There’s a battle among elites in the US over control of the Democratic Party, while the Republican Party stands implacably opposed to progress on climate. Pete Sikora, New York Communities for Change

“Whether it’s the phrase ‘Green New Deal’ or the policies associated with it, it’s incredibly popular,” Sikora says. “But the Democrats are split on this issue because they’re so heavily influenced by lobbyists and their donor class. There’s a battle among elites in the US over control of the Democratic Party, while the Republican Party stands implacably opposed to progress on climate. It’s an extraordinarily dangerous situation, with the clock ticking down towards midnight.”

So will it come down to cities to enact their own Green New Deals? The prospects for federal action remain uncertain – and with a narrow division in Congress, Biden may yet struggle to get his climate plan off the ground. But there are notable limits to what cities can achieve on their own, given that they don’t make decisions about industrial policy or large-scale environmental infrastructure. “The Green New Deal is posed as a federal initiative, so it’s necessarily top-down,” says Kian Goh, assistant professor of urban planning at UCLA’s Luskin School of Public Affairs. “It very directly evokes the New Deal of the 1930s.”

Though the GND is still a progressive aspiration – rather than a piece of legislation with cross-party support – it’s crucial to keep imagining what a greener and more equitable city, and country, could look like. Once citizens accept that these visions can become reality, the pressure will fall on politicians to help them take shape. Still, change isn’t likely to come quickly or all at once.

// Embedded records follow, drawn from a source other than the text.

theorem State.withdraw_mix (p : Pour) (c : Nat) :
    (s.withdraw p c).mix = if p.phase = .armed ∧ c ≤ p.t then (s.removePour p.origin p.tag).mix else s.mix :=
  apply_ite State.mix ..

/-- The SI of a cancel: its own, or the earliest block where that is later (R365). -/
theorem cancelSi_eq_max (target earliest : Nat) :
    (if target = 0 ∨ target < earliest then earliest else target) = max target earliest := by
  split <;> omega

/-- A pour whose cancel waits. -/
def Pour.cancelAt (c : Nat × Option CmdHdr × Bool) (x : Pour) : Pour := { x with cancel := some c }

/-- The cancel of a command: its SI, its descriptor, and whether it came late. -/
def State.cancelOf (h : CmdHdr) : Nat × Option CmdHdr × Bool :=
  (max h.target (s.earliest 0), some h, decide (h.target ≠ 0 ∧ h.target < s.earliest 0))

/-- A pour that is cancelled: what of it waits is taken out, and the cancel is noted. -/
def State.noteCancel (p : Pour) (h : CmdHdr) : State :=
  (s.withdraw p (max h.target (s.earliest 0))).modPour p.origin p.tag (Pour.cancelAt (s.cancelOf h))

section
variable {s} {h : CmdHdr} {n : Nat} (active : s.standby = false)
include active

theorem exec_pourCancel_unknown (unknown : s.pour s.devnum n = none) : exec (.pourCancel h n) s =
    .next (if s.pours.finished.contains (s.devnum, n) then s.finish h 0x0201 .empty 0 0 0 else s.finish h 0x0201 .refused 16 0 0) := by
  show execPourCancel h n s = _
  simp only [execPourCancel, active, unknown, Bool.false_eq_true, if_false]
  split <;> rfl

variable {p : Pour} (known : s.pour s.devnum n = some p)
include known

theorem exec_pourCancel_empty (closed : phaseFinal p.phase = true ∨ p.cancel.isSome = true) :
    exec (.pourCancel h n) s = .next (s.finish h 0x0201 .empty 0 0 0) := by
  show execPourCancel h n s = _
  simp only [execPourCancel, active, known, Bool.or_eq_true, closed, Bool.false_eq_true, if_false, if_true]

/-- A cancel is noted, sent to the devices of the pour and mirrored. -/
theorem exec_pourCancel_notes (lives : phaseFinal p.phase = false) (first : p.cancel = none) :
    ∃ t, exec (.pourCancel h n) s = .next t ∧ OnlySends (s.noteCancel p h) t := by
  let m : PourMsg := { kind := 2, origin := p.origin, tag := p.tag, issue := p.issue, si := max h.target (s.earliest 0),
                       rate := (s.dom 0).rate }
  have sent := OnlySends.sendPourToEach (s.noteCancel p h) ((p.devs.map (·.dev)).filter (· ≠ s.devnum)) m
  refine ⟨_, ?_, sent.trans (.mirrorOut _ (.pour m []))⟩
  show execPourCancel h n s = _
  simp only [execPourCancel, active, known, lives, first, cancelSi_eq_max, Option.isSome_none, Bool.or_self, Bool.false_eq_true,
    if_false]
  rfl

end

theorem State.units_noteCancel (p : Pour) (h : CmdHdr) : (s.noteCancel p h).units = s.units :=
  (apply_ite State.units ..).trans (ite_self _)

theorem State.mix_noteCancel (p : Pour) (h : CmdHdr) : (s.noteCancel p h).mix =
    if p.phase = .armed ∧ max h.target (s.earliest 0) ≤ p.t then (s.removePour p.origin p.tag).mix else s.mix :=
  s.withdraw_mix p _

theorem State.pour_noteCancel {s : State} {p : Pour} (known : s.pour p.origin p.tag = some p) (h : CmdHdr) :
    (s.noteCancel p h).pour p.origin p.tag = some (p.cancelAt (s.cancelOf h)) := by
  have pours : (s.withdraw p (max h.target (s.earliest 0))).pours = s.pours := (apply_ite State.pours ..).trans (ite_self _)
  rw [State.noteCancel, State.pour_modPour _ (f := Pour.cancelAt (s.cancelOf h)) fun _ => ⟨rfl, rfl⟩, State.pour_congr pours, known]
  rfl

/-- The cancel of a pour has been applied. -/
def Pour.cancelTaken (x : Pour) : Pour := { x with cancelled := true, cancel := none }

/-- An armed pour that a cancel ends: nothing of it is left to apply (R366). -/
def State.cancelArmed (p : Pour) : State :=
  ((s.removePour p.origin p.tag).modPour p.origin p.tag Pour.cancelTaken).endPour p .cancelled .aborted 0

theorem State.mix_cancelArmed (p : Pour) : (s.cancelArmed p).mix = (s.removePour p.origin p.tag).mix := by
  rw [State.cancelArmed, State.endPour_mix, State.modPour_mix]

theorem State.units_cancelArmed (p : Pour) : (s.cancelArmed p).units = s.units := by
  refine State.units_of_standing ?_
  rw [State.cancelArmed, State.standing_endPour, State.standing_modPour]
  exact s.standing_modMix _

theorem exec_pourCancelApply_ends {s : State} {o : BitVec 16} {n : BitVec 32} {p : Pour} {c : Nat} {h : CmdHdr} {late : Bool}
    (known : s.pour o.toNat n.toNat = some p) (cancelled : p.cancel = some (c, some h, late)) (armed : p.phase = .armed)
    (before : c ≤ p.t) : exec (.pourCancelApply o n) s =
      .next ((s.cancelArmed p).finish h 0x0201 (if late then .late else .ok) 0 c 0) := by
  show execPourCancelApply o n s = _
  simp only [execPourCancelApply, known, cancelled, armed, before, if_true]
  rfl

/-- Settles O30: what a command accepts, arms, runs or cancels is said by the lemma of its case above; that compilation leaves the units
and the identities of the pours is `SameRoster.compile`. -/
theorem pourLife : Obligations.PourLife := by
  unfold Obligations.PourLife
  refine ⟨fun h r s reserved law policy number explicit_ alone window => ⟨fun template active => ?_,
      fun now timing endless single room free => ?_⟩,
    fun s p first kept real onTime => ⟨fun inTime => ?_, fun late soon lenient => ?_, fun late soon strict => ?_⟩,
    fun o n s p known => ⟨fun armed due reached => ?_, exec_pourStart_waits known, fun c h late cancelled armed before => ?_⟩,
    fun h n s p active known => ⟨fun lives first => ?_, exec_pourCancel_empty active known⟩,
    fun h n s active unknown => exec_pourCancel_unknown active unknown⟩
  · exact exec_pour_template reserved law policy number explicit_ alone window template active
  · have taken := State.originate_alone explicit_ alone timing endless single room free
    have own : ∀ d ∈ (s.ownPour h r).devs, d.dev = s.devnum := by
      unfold State.ownPour
      split <;> simp
    obtain ⟨live, same⟩ := s.acceptPour_spec own
    exact ⟨_, _, exec_pour_originates reserved law policy number explicit_ alone window now taken, live, rfl, rfl, rfl, rfl, rfl, rfl,
      same.mix, same.units, same.host⟩
  · have timed : s.timed p = p := if_neg (by simp [inTime])
    have startable : (p.late && p.strict) = false := by simp [onTime]
    exact ⟨fun _ _ => exec_pourCompileDone_armed first kept real timed startable,
      fun _ _ => exec_pourCompileDone_fails first kept real timed startable⟩
  · have timed : s.timed p = p.moved (s.earliest 0) := by simp [State.timed, late, soon]
    have startable : ((p.moved (s.earliest 0)).late && p.strict) = false := by simp [lenient]
    exact ⟨fun _ _ => exec_pourCompileDone_armed first kept real timed startable,
      fun _ _ => exec_pourCompileDone_fails first kept real timed startable⟩
  · have timed : s.timed p = p.moved (s.earliest 0) := by simp [State.timed, late, soon]
    exact exec_pourCompileDone_tooLate first kept real (by rw [timed]; rfl) strict
  · obtain ⟨t, run, mix, units, found⟩ := exec_pourStart_runs known ⟨armed, due, reached⟩
    exact ⟨t, run, mix, units, by rw [found]; rfl, by rw [found]; rfl⟩
  · obtain ⟨changes, patchChanges, swaps⟩ := s.removePour_spec p.origin p.tag
    rw [← s.mix_cancelArmed p] at changes patchChanges swaps
    exact ⟨_, exec_pourCancelApply_ends known cancelled armed before, s.units_cancelArmed p, changes, patchChanges, swaps,
      List.mem_append_right _ (List.mem_singleton.2 rfl)⟩
  · obtain ⟨t, run, sent⟩ := exec_pourCancel_notes (h := h) active known lives first
    obtain ⟨origin, tag⟩ := State.identity_of_pour known
    rw [← origin, ← tag] at known
    have noted := State.pour_noteCancel known h
    rw [origin, tag] at noted
    refine ⟨t, run, sent.mix.trans (s.mix_noteCancel p h), sent.units.trans (s.units_noteCancel p h), ?_⟩
    rw [State.pour_congr sent.pours, noted]
    rfl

“The original New Deal wasn’t just one piece of legislation that FDR signed to change the course of US history very deliberately for about ten years,” Goh says. “I think the way that the Green New Deal will happen is not through one piece of legislation but through continual activism.”

The US has a lot of catching up to do when it comes to climate action. But it’s clear that there’s a mandate and desire for transformative change among the American people. Biden was, after all, elected on the most ambitious climate platform ever put forth by a leading presidential candidate – and advocates of the Green New Deal must not let him forget it.